In a 1985 guest editorial in the Canterbury Botanical Society Journal, she wrote of her, and her husband's, history with that society, recalling: "The development of the Society over the years has been, for me, an interesting one. It has had its ups and downs; but now with those activities recorded in the monthly Newsletter taking place, it must certainly be flourishing." She recounted the Society's first Summer Camp in 1970, at the Black Birch Range, Marlborough, at the observatory at an altitude of 1,500 metres – "one stepped out the door into a sea of Celmisia spectabilis, a good season for the flowering of Celmisia in the region." She also reflected on the growth of the Cass Field Station in recounting her first trip to Cass, with her husband's close friend Charles Chilton and his wife, where they stayed in a cottage which "consisted of the kitchen with a small room leading off containing two bunks, occupied by the Professor [Chilton] and his wife ... the student quarters were reached from the porch and contained six bunks. As there was only one bunkroom for students, ladies and men were there at different times." On subsequent trips, with her husband and his students, she "took over the responsibilities of the cooking", encountering "real difficulties" in doing so, with "long-legged bodies sitting around the open fireplace, a line of dripping socks above."

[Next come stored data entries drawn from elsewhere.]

/-- After a scan the one cathode that can be on is the scanned row's (44_led_matrix.md R223). -/
theorem exec_lmStep_cathode_on_iff (hs : s.Inv) (h : exec .lmStep s = .next t) {y : Nat}
    (hy : y < s.cfg.matrixHeight) :
    t.pin.get (.cathode y) = some s.cfg.cathodeOn ↔
      s.lm.RowLit s.cfg.matrixWidth s.lm.row.toNat ∧ y = s.lm.row.toNat := by
  constructor
  · intro on
    by_contra dark
    rw [exec_lmStep_cathode_off hs h hy (not_and_or.1 dark)] at on
    exact otherLevel_ne _ (Option.some.inj on)
  · rintro ⟨lit, rfl⟩
    exact exec_lmStep_cathode_on hs h lit

/-- A scan leaves every cathode driven (44_led_matrix.md R216). -/
theorem exec_lmStep_cathode_driven (hs : s.Inv) (h : exec .lmStep s = .next t) {y : Nat}
    (hy : y < s.cfg.matrixHeight) : ∃ c, t.pin.get (.cathode y) = some c := by
  rw [exec_lmStep_pin h, State.pinWrites_get _ _ (hs.cathode_present hy),
    lastLevel_cathode_rowWrites hy]
  cases lastLevel (.cathode y) (cathodeOnWrites s.cfg s.lm s.lm.row.toNat) <;> exact ⟨_, rfl⟩

/-- After a scan the lit points are those of the scanned row (44_led_matrix.md R222). -/
theorem exec_lmStep_pointLit (hs : s.Inv) (h : exec .lmStep s = .next t) {x y : Nat}
    (hx : x < s.cfg.matrixWidth) (hy : y < s.cfg.matrixHeight) :
    t.pointLit x y =
      some (s.lm.lit s.cfg.matrixWidth s.lm.row.toNat x && decide (y = s.lm.row.toNat)) := by
  obtain ⟨c, driven⟩ := exec_lmStep_cathode_driven hs h hy
  obtain ⟨cfg, _⟩ := exec_hostFields h
  have on := exec_lmStep_cathode_on_iff hs h hy
  rw [driven, Option.some.injEq] at on
  rw [State.pointLit_of_levels (exec_lmStep_anode hs h hx) driven, cfg]
  cases lit : s.lm.lit s.cfg.matrixWidth s.lm.row.toNat x with
  | false => rfl
  | true =>
    have row : s.lm.RowLit s.cfg.matrixWidth s.lm.row.toNat := ⟨x, hx, lit⟩
    by_cases hr : y = s.lm.row.toNat
    · simp [on.2 ⟨row, hr⟩, hr, levelOfBit]
    · have off : c ≠ s.cfg.cathodeOn := fun e => hr (on.1 e).2
      simp [off, hr]

/-! ### A sweep of the matrix -/

/-- One more call of a run of the same operation. -/
theorem execList_replicate_succ {i : Instr} {k : Nat} {u : State}
    (run : execList (List.replicate k i) s = .next t) (h : exec i t = .next u) :
    execList (List.replicate (k + 1) i) s = .next u :=
  (execList_replicate_add 1 run).trans (execList_cons_of_next [] h)

/-- After `k` calls from row 0 the cursor is at row `k`, and the bitmap is the one there was
(44_led_matrix.md R220). -/
theorem execList_lmStep_sweep (hs : s.Inv) (h0 : s.lm.row = 0) {k : Nat}
    (hk : k < s.cfg.matrixHeight) :
    ∃ t, execList (List.replicate k .lmStep) s = .next t ∧ t.Inv ∧ t.cfg = s.cfg ∧
      t.lm.bitmap = s.lm.bitmap ∧ t.lm.row.toNat = k := by
  induction k with
  | zero => exact ⟨s, rfl, hs, rfl, rfl, by rw [h0]; rfl⟩
  | succ k ih =>
    obtain ⟨t, run, inv, cfg, bitmap, row⟩ := ih (Nat.lt_of_succ_lt hk)
    obtain ⟨u, scan⟩ := completes_lmStep t
    obtain ⟨ucfg, _⟩ := exec_hostFields scan
    refine ⟨u, execList_replicate_succ run scan, exec_keeps_inv inv scan, ucfg.trans cfg,
      (exec_lmStep_bitmap scan).trans bitmap, ?_⟩
    rw [exec_lmStep_row inv scan, row, cfg, Nat.mod_eq_of_lt hk]

end

/-! ### The statements -/

/-- Settles O48: in bounds one bit is written (`setBit8_getLsbD`), out of bounds none. -/
theorem lmBitmapWritesResult : Obligations.LmBitmapWritesResult := by
  intro s _
  exact ⟨fun x y v hx hy => ⟨_, exec_lmSet_of_lt hx hy v, fun k hk => setBit8_getLsbD _ _ _ hk⟩,
    fun x y v outside => exec_lmSet_of_ge outside v, rfl⟩

/-- Settles O49: the trace takes the writes of the row, and the last write to a line decides its
level. -/
theorem lmStepResult : Obligations.LmStepResult := by
  intro s hs r lit off any
  obtain ⟨t, run⟩ := completes_lmStep s
  have off_eq : otherLevel s.cfg.cathodeOn = off := otherLevel_eq_ite s.cfg.cathodeOn
  have trace := exec_lmStep_trace run
  rw [rowWrites, cathodeOffWrites, off_eq] at trace
  refine ⟨t, run, fun row => ?_, fun row => ?_, fun x hx => exec_lmStep_anode hs run hx,
    fun y hy => ⟨?_, fun dark => ?_⟩, fun last => ?_, fun early => ?_, exec_lmStep_bitmap run,
    exec_matrix_frame rfl run⟩
  · rw [trace, cathodeOnWrites_of_lit row, ← List.append_assoc, ← List.append_assoc]
    rfl
  · rw [trace, cathodeOnWrites_of_dark row, List.append_nil, ← List.append_assoc]
    rfl
  · rintro row rfl
    exact exec_lmStep_cathode_on hs run row
  · rw [← off_eq]
    exact exec_lmStep_cathode_off hs run hy dark
  · obtain ⟨lm, resp⟩ := exec_lmStep_last last run
    exact ⟨by rw [lm], resp⟩
  · obtain ⟨lm, resp⟩ := exec_lmStep_early (Nat.ne_of_lt early) run
    exact ⟨by rw [lm], resp⟩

The historian Margaret Alington undertook research and made notes for an as-yet-unpublished biographical entry on Jean Foweraker for inclusion in the Dictionary of New Zealand Biography.

Jean Foweraker was also the author of four volumes of genealogical research into her paternal and maternal ancestry, which were posthumously published.

==Personal life==
In 1919, she married the botanist and forester Charles Ethelbert Foweraker, under whom she had at one point studied. They had a son, a geologist in British Columbia, and a daughter, who worked for the Department of Australian External Affairs and British Foreign Service, including at Saigon and Warsaw, and in Korea.